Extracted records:

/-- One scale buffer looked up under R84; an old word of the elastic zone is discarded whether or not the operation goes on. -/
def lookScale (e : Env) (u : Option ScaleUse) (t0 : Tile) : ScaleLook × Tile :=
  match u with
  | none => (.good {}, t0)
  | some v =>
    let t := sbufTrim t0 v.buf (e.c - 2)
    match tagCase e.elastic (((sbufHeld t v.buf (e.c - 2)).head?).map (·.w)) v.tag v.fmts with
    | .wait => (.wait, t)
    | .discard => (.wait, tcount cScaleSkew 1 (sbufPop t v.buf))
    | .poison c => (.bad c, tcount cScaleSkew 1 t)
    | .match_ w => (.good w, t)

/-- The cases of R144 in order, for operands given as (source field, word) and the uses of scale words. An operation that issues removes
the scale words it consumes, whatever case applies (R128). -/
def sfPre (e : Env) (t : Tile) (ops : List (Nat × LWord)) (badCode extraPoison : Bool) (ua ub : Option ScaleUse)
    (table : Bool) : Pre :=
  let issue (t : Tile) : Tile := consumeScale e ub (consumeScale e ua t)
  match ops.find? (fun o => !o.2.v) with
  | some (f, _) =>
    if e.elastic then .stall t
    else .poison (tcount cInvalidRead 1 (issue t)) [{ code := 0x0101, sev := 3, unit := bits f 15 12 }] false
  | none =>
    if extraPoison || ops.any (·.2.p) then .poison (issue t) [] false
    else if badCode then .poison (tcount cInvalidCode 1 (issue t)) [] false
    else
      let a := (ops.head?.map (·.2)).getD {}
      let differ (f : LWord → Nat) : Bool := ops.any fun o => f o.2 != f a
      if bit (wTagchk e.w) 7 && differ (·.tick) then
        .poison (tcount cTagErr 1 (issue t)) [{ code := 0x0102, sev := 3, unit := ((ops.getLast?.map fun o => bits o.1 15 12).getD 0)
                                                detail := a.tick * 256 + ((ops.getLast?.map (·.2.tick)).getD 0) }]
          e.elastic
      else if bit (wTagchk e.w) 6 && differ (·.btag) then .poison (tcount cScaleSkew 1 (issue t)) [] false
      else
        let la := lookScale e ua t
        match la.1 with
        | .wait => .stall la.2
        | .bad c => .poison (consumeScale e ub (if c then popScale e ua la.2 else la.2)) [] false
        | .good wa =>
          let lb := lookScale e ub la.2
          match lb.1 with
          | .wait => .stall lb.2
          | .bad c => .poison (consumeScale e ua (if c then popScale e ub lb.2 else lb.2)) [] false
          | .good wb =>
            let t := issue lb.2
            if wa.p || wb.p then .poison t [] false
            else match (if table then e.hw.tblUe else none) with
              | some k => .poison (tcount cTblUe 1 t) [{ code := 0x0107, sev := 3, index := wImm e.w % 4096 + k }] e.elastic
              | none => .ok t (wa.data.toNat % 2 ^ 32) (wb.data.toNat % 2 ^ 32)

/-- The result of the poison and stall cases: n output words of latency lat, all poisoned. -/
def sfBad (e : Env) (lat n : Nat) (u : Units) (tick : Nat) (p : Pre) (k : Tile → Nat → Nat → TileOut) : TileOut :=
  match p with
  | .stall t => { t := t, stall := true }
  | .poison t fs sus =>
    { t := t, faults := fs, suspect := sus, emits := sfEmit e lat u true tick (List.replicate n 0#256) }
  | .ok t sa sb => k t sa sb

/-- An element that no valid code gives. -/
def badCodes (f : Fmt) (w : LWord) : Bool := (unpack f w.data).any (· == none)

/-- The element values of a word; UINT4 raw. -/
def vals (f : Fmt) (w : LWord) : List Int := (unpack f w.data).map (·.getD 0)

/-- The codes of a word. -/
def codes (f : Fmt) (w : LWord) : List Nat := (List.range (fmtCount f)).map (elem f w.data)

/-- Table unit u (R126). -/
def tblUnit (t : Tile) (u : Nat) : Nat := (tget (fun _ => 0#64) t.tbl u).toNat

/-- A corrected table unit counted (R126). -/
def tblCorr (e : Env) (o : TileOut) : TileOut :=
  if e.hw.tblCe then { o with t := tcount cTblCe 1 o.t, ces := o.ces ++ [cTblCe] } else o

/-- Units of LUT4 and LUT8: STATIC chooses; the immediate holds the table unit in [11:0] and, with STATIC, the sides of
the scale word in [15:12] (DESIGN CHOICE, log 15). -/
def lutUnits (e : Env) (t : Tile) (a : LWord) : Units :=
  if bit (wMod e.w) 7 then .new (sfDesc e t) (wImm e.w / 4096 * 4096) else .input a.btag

WORK INSTRUCTION: Within the records above, count each line holding "unpack". Write down only the number.

RESPONSE TO THIS TASK: 2